Copy whichever lines of the data hold the word "payload".

■ INPUT RECORDS ■

┌────────

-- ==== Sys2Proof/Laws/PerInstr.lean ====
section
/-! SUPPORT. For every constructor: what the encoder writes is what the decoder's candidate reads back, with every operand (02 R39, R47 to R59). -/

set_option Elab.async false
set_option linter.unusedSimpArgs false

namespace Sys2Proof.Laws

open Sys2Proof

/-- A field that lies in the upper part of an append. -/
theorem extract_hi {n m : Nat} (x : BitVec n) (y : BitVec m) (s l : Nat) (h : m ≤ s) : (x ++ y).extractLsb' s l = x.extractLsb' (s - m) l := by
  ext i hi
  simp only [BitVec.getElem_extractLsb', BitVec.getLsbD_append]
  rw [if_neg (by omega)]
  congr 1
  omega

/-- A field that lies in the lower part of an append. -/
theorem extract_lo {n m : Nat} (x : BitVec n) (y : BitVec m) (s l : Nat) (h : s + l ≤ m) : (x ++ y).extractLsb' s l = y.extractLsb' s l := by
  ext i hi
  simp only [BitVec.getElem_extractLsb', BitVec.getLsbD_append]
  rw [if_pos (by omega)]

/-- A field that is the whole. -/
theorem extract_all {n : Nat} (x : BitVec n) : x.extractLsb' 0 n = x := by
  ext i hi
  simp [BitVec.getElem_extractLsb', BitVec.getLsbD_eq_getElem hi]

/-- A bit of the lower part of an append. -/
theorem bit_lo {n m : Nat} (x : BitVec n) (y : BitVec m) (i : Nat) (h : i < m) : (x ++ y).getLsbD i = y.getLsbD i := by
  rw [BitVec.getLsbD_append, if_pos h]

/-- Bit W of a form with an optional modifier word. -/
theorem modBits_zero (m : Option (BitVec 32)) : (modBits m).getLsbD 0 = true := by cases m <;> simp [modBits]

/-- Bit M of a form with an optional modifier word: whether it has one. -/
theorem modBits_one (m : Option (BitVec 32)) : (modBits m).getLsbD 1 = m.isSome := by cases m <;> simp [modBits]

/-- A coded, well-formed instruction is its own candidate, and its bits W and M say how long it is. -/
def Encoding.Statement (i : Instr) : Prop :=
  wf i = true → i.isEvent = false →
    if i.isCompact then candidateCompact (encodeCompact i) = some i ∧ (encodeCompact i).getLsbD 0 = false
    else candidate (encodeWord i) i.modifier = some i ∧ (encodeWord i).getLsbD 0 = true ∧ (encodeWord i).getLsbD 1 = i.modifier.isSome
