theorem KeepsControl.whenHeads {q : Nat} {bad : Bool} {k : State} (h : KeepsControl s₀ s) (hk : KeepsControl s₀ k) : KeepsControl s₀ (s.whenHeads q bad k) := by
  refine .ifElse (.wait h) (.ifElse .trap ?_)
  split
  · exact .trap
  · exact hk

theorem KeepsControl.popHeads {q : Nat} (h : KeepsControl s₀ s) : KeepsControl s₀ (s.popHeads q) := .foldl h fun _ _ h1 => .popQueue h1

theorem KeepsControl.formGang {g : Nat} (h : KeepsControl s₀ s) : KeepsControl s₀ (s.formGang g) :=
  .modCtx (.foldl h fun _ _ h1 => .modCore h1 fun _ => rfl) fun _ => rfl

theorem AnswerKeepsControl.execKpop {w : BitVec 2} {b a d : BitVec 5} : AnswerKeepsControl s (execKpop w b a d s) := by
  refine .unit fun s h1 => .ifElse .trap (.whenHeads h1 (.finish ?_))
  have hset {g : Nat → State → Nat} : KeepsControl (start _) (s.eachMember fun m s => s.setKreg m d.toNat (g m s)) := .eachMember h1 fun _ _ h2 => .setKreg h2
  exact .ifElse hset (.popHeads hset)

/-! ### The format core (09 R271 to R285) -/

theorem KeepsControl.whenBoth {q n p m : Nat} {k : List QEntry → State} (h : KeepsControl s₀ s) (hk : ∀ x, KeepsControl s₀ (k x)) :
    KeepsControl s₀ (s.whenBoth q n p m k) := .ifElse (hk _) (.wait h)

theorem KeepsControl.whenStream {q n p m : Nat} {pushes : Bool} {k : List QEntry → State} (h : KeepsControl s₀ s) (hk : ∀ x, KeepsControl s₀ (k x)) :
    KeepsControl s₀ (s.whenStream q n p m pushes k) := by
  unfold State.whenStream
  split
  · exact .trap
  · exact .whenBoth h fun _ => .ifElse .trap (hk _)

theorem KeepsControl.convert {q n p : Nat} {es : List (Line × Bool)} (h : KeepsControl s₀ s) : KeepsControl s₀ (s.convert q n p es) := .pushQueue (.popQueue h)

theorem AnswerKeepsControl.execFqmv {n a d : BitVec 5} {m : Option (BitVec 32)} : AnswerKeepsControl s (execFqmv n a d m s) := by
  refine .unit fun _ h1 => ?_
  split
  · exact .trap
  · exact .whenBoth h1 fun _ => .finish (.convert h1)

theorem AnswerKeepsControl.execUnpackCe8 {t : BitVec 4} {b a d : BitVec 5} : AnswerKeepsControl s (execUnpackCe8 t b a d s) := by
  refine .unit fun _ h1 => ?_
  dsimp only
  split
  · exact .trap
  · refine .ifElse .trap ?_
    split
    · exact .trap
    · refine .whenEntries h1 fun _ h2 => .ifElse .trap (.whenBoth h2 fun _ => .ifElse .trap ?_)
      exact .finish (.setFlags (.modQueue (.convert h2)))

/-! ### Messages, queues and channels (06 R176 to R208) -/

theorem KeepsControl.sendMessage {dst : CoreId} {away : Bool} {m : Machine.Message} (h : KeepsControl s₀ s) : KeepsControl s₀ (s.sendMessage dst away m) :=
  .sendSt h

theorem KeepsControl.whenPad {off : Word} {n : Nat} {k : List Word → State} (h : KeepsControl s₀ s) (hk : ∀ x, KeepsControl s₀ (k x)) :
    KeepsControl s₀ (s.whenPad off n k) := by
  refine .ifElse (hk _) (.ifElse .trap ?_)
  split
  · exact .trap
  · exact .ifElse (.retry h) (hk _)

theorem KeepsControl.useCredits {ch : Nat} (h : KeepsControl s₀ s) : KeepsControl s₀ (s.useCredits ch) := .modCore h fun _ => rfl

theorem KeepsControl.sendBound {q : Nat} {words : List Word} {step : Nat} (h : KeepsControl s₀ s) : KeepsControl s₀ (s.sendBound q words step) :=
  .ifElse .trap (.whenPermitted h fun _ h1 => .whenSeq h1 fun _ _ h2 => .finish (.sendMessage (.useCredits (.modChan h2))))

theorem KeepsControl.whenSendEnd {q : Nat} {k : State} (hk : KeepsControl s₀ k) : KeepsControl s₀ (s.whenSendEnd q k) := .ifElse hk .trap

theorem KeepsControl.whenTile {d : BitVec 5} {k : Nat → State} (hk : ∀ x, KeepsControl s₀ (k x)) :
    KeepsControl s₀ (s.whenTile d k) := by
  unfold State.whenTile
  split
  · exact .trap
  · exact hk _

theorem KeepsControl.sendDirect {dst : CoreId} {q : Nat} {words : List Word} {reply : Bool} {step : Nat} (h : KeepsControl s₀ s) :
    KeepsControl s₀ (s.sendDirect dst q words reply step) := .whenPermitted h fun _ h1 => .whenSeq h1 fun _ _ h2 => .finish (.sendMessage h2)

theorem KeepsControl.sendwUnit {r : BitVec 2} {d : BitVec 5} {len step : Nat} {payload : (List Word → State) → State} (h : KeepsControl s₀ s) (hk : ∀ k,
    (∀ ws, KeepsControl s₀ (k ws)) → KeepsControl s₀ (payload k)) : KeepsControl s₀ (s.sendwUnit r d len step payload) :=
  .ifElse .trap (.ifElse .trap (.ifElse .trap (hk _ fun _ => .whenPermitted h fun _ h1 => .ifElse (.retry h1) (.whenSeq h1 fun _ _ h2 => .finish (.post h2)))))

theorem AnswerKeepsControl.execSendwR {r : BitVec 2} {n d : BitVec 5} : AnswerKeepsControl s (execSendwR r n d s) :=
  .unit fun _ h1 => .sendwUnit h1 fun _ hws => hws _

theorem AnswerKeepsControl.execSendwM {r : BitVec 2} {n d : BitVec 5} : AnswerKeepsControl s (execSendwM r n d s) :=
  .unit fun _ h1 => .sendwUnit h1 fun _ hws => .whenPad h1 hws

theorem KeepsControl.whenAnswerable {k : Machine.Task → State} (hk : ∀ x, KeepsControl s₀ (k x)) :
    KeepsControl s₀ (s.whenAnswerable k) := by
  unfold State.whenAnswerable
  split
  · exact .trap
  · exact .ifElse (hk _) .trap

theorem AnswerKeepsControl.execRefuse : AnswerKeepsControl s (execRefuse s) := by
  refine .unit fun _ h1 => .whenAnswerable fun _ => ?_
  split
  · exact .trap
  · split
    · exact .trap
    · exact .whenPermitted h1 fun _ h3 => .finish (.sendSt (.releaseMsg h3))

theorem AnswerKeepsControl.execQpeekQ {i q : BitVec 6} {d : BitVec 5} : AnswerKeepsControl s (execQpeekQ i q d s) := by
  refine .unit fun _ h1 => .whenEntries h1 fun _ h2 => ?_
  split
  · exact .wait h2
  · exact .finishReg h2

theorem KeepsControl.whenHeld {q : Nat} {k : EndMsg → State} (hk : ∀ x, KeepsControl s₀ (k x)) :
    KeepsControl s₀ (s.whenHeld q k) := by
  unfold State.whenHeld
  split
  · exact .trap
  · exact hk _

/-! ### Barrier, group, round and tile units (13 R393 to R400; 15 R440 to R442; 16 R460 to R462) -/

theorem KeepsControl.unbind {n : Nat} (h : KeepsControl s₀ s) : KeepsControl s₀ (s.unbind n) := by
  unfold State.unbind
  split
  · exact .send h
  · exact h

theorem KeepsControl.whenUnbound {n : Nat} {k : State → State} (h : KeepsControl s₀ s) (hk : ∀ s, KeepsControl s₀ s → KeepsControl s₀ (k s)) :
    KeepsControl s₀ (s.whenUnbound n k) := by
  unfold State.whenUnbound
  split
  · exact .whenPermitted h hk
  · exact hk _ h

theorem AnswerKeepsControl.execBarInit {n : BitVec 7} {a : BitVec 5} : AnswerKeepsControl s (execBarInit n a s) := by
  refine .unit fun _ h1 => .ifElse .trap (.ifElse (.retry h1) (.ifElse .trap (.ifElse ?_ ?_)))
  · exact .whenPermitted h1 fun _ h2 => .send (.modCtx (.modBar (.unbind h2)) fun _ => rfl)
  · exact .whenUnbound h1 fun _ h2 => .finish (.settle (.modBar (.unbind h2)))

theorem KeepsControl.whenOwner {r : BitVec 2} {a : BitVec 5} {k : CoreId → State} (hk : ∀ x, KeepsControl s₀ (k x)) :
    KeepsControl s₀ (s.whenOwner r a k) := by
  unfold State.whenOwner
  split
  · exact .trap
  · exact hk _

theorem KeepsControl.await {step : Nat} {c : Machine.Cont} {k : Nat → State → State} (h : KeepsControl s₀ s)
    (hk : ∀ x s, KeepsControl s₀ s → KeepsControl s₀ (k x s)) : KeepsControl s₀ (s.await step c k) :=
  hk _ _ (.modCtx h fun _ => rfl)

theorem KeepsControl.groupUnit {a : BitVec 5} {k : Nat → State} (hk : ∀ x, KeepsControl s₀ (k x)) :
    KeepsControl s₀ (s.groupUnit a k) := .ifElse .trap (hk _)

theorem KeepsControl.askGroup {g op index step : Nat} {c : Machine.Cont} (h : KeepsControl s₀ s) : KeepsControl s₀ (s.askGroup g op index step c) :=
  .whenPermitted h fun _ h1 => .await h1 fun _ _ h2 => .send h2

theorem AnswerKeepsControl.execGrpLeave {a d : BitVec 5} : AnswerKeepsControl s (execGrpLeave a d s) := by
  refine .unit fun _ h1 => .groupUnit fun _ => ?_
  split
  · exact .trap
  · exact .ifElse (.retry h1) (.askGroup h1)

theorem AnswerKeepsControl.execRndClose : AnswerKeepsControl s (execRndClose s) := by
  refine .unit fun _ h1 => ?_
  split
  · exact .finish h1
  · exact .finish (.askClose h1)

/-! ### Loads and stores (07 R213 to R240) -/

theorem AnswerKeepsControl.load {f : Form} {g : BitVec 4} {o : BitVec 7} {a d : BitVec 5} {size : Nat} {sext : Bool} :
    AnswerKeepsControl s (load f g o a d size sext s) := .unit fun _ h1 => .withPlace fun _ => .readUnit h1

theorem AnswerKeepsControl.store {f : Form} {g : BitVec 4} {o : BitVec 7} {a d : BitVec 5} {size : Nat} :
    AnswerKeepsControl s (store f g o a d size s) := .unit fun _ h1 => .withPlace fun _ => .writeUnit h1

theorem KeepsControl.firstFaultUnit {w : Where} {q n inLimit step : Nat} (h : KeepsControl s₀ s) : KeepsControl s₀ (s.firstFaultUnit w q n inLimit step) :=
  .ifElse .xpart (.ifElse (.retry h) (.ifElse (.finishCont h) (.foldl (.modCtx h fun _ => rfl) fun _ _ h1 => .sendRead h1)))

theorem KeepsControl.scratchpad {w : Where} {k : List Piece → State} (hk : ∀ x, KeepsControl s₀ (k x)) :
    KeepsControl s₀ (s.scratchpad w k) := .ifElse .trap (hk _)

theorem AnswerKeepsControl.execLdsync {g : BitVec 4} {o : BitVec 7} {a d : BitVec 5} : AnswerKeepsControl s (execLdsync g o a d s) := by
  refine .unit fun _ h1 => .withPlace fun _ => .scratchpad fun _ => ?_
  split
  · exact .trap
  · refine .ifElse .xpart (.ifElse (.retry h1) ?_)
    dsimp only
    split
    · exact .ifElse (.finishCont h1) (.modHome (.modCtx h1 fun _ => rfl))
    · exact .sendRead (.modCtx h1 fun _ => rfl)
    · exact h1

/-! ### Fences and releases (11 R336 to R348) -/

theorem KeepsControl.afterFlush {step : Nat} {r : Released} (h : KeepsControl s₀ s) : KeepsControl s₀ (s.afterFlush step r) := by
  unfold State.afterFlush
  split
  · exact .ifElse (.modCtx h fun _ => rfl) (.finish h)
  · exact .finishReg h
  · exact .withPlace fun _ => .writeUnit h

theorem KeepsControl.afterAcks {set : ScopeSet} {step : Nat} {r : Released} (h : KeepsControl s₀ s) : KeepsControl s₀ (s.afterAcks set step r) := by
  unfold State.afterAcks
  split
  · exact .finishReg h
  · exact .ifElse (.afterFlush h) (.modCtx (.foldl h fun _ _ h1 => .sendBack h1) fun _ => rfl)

└────────

■ ANSWER FOR THIS EXERCISE ■
theorem KeepsControl.sendwUnit {r : BitVec 2} {d : BitVec 5} {len step : Nat} {payload : (List Word → State) → State} (h : KeepsControl s₀ s) (hk : ∀ k,
    (∀ ws, KeepsControl s₀ (k ws)) → KeepsControl s₀ (payload k)) : KeepsControl s₀ (s.sendwUnit r d len step payload) :=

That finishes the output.